Centro Comunitario del Hospital Conmemorativo Bongsaeng, en Dong-gu (Busan). En lugar del personal sanitario con bata blanca, el día 2 este espacio se llenó de melodías entrañables y del alegre sonido de las teclas. Do Yong-bok, presidente de Saratoga Co., Ltd., ha transmitido una poderosa energía vital recorriendo zonas remotas (奧地) de 190 países del mundo. Esta vez, buscó ese ‘lugar remoto y aislado’ en el corazón de las personas mayores del barrio y les entregó un remedio especial.
«Un fragmento de canción, un remedio eficaz para ahuyentar el ánimo decaído»
Do Yong-bok, ‘apóstol de la cultura’ que, además de dirigir Saratoga Co., Ltd., fabricante de artículos de golf, también fue presidente del comité organizador del Festival Internacional de Coros de Busan, donó recientemente a este lugar un magnífico piano.
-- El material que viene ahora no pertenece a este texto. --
theorem completeRelease_inv {d : Dev} (h : Inv d) : Inv (Dev.completeRelease d) := by
  unfold Dev.completeRelease
  try dsimp only
  repeat' first
    | with_reducible assumption
    | with_reducible apply onEntry_inv
    | with_reducible apply vacate_inv
    | with_reducible apply releaseLines_inv
    | with_reducible apply undock_inv
    | with_reducible apply completeUndock_inv
    | with_reducible apply stopDiscovery_inv
    | with_reducible apply onSc_inv
    | with_reducible apply afterRelease_inv
    | with_reducible apply afterReleaseInSequence_inv
    | with_reducible refine Inv.foldl ?_ (fun _ _ _ => ?_)
    | split
    | with_reducible refine Inv.made ?_ rfl rfl rfl rfl rfl rfl

theorem coverEntry_inv {k : Pos} {d : Dev} (h : Inv d) : Inv (Dev.coverEntry k d) := by
  unfold Dev.coverEntry
  try dsimp only
  repeat' first
    | with_reducible assumption
    | with_reducible apply onEntry_inv
    | with_reducible apply unschedule_inv
    | with_reducible apply flush_inv
    | with_reducible apply stopPosting_inv
    | with_reducible refine Inv.made ?_ rfl rfl rfl rfl rfl rfl

theorem cover_inv {joining : List Pos} {first : Pos} {messages : List Pos} {after : AfterRelease} {d : Dev} (h : Inv d) : Inv (Dev.cover joining first messages after d) := by
  unfold Dev.cover
  try dsimp only
  repeat' first
    | with_reducible assumption
    | with_reducible apply coverEntry_inv
    | with_reducible apply send_inv
    | with_reducible apply enterWaiting_inv
    | with_reducible apply completeRelease_inv
    | with_reducible refine Inv.foldl ?_ (fun _ _ _ => ?_)
    | split
    | with_reducible refine Inv.made ?_ rfl rfl rfl rfl rfl rfl

theorem requestRelease_inv {first : Pos} {messages : List Pos} {after : AfterRelease} {d : Dev} (h : Inv d) : Inv (Dev.requestRelease first messages after d) := by
  unfold Dev.requestRelease
  try dsimp only
  repeat' first
    | with_reducible assumption
    | with_reducible apply cover_inv
    | split

theorem undock_inv {reason : Option UndockReason} {following : Following} {messages : List Pos} {d : Dev} (h : Inv d) : Inv (Dev.undock reason following messages d) := by
  unfold Dev.undock
  try dsimp only
  repeat' first
    | with_reducible assumption
    | with_reducible apply withdrawUnsent_inv
    | with_reducible apply stopDiscovery_inv
    | with_reducible apply onSc_inv
    | with_reducible apply cover_inv
    | with_reducible apply requestRelease_inv
    | split
    | with_reducible refine Inv.made ?_ rfl rfl rfl rfl rfl rfl

theorem announce_inv {k : Pos} {d : Dev} (h : Inv d) : Inv (Dev.announce k d) := by
  unfold Dev.announce
  try dsimp only
  repeat' first
    | with_reducible assumption
    | with_reducible apply stageMarker_inv
    | with_reducible apply onEntry_inv
    | split
    | with_reducible refine Inv.made ?_ rfl rfl rfl rfl rfl rfl

theorem enterActive_inv {k : Pos} {d : Dev} (h : Inv d) : Inv (Dev.enterActive k d) := by
  unfold Dev.enterActive
  try dsimp only
  repeat' first
    | with_reducible assumption
    | with_reducible apply onEntry_inv
    | with_reducible apply undock_inv
    | with_reducible apply setDock_inv
    | with_reducible apply stageMarker_inv
    | with_reducible apply enterWaiting_inv
    | with_reducible apply onSc_inv
    | with_reducible apply announce_inv
    | with_reducible apply revalidatePosting_inv
    | split
    | with_reducible refine Inv.made ?_ rfl rfl rfl rfl rfl rfl

theorem pendingWhereFailed_inv {k : Pos} {d : Dev} (h : Inv d) : Inv (Dev.pendingWhereFailed k d) := by
  unfold Dev.pendingWhereFailed
  try dsimp only
  split
  · exact h
  · exact wantApplied_inv (onIrPos_inv h)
Pero no se quedó ahí. Se sentó él mismo frente al teclado, miró a los mayores a los ojos y se convirtió por un día en el médico de cabecera de la ‘clase de canto’.
El presidente Do afirmó: «Una tonada de música tradicional que permanece mucho tiempo en nuestra memoria, o un fragmento de canción popular, reactiva los “músculos” del ánimo que se van debilitando», y añadió: «Cuando cantamos juntos a pleno pulmón, la tristeza que se acumula en el pecho se desvanece enseguida». Cuando a la melodía de piano que nacía de sus dedos se sumaron los aplausos de los mayores, el centro comunitario se transformó en un instante en un espacio terapéutico rebosante de energía.
La ‘energía vital’ del explorador de lugares remotos despierta la ‘fragilidad’ de la vejez
Esta donación y aportación de talento tiene importantes implicaciones desde la perspectiva de la atención sanitaria. Porque va más allá de un simple rato de entretenimiento: también es un modelo realista de ‘prescripción social (social prescribing)’, útil para prevenir el ‘aislamiento social’ y la ‘depresión en la vejez’, dos de los factores más devastadores para las personas mayores que viven solas.
En particular, la conferencia especial «Viaje cultural por el mundo con música», que combina música con relatos vívidos que el presidente Do recogió en entornos extremos de todo el planeta, fue para los mayores una historia atractiva difícil de escuchar en otros lugares; pero, más allá de transmitir información, también insufló ganas de vivir y una sensación de vitalidad. Este programa, gestionado conjuntamente por la Fundación Cultural Bongsaeng (presidente: Chung Eui-hwa • director médico del Hospital Conmemorativo Bongsaeng, expresidente de la Asamblea Nacional) y la asociación Changgong Uam, muestra incluso el potencial de convertirse en un novedoso programa comunitario de cuidados donde se encuentran la cultura y la atención sanitaria.

Una ‘receta cultural’ distinta a la del hospital… hacia un refugio de sanación emocional
En consecuencia, el Hospital Conmemorativo Bongsaeng (presidenta: Kim Nam-hee) planea, tomando como punto de partida esta donación del piano, utilizar el centro comunitario como una base aún más activa para emitir ‘recetas culturales’. Es la voluntad de evolucionar más allá de ser un lugar que cura enfermedades físicas, para convertirse en un foco de ‘atención a la salud mental’ que promueva la estabilidad psicológica de las personas mayores del barrio y les ayude a recuperar la energía para vivir.
Jung Yeon-hak, director administrativo del Hospital Conmemorativo Bongsaeng, también declaró el día 3: «La donación del piano por parte del presidente Do Yong-bok va más allá de entregar un simple objeto llamado instrumento; ha regalado a los mayores la energía de la esperanza de que “pueden volver a empezar”», y añadió: «La resonancia del piano que nace aquí podría convertirse en la receta más cálida y segura para apartar la soledad de las personas mayores».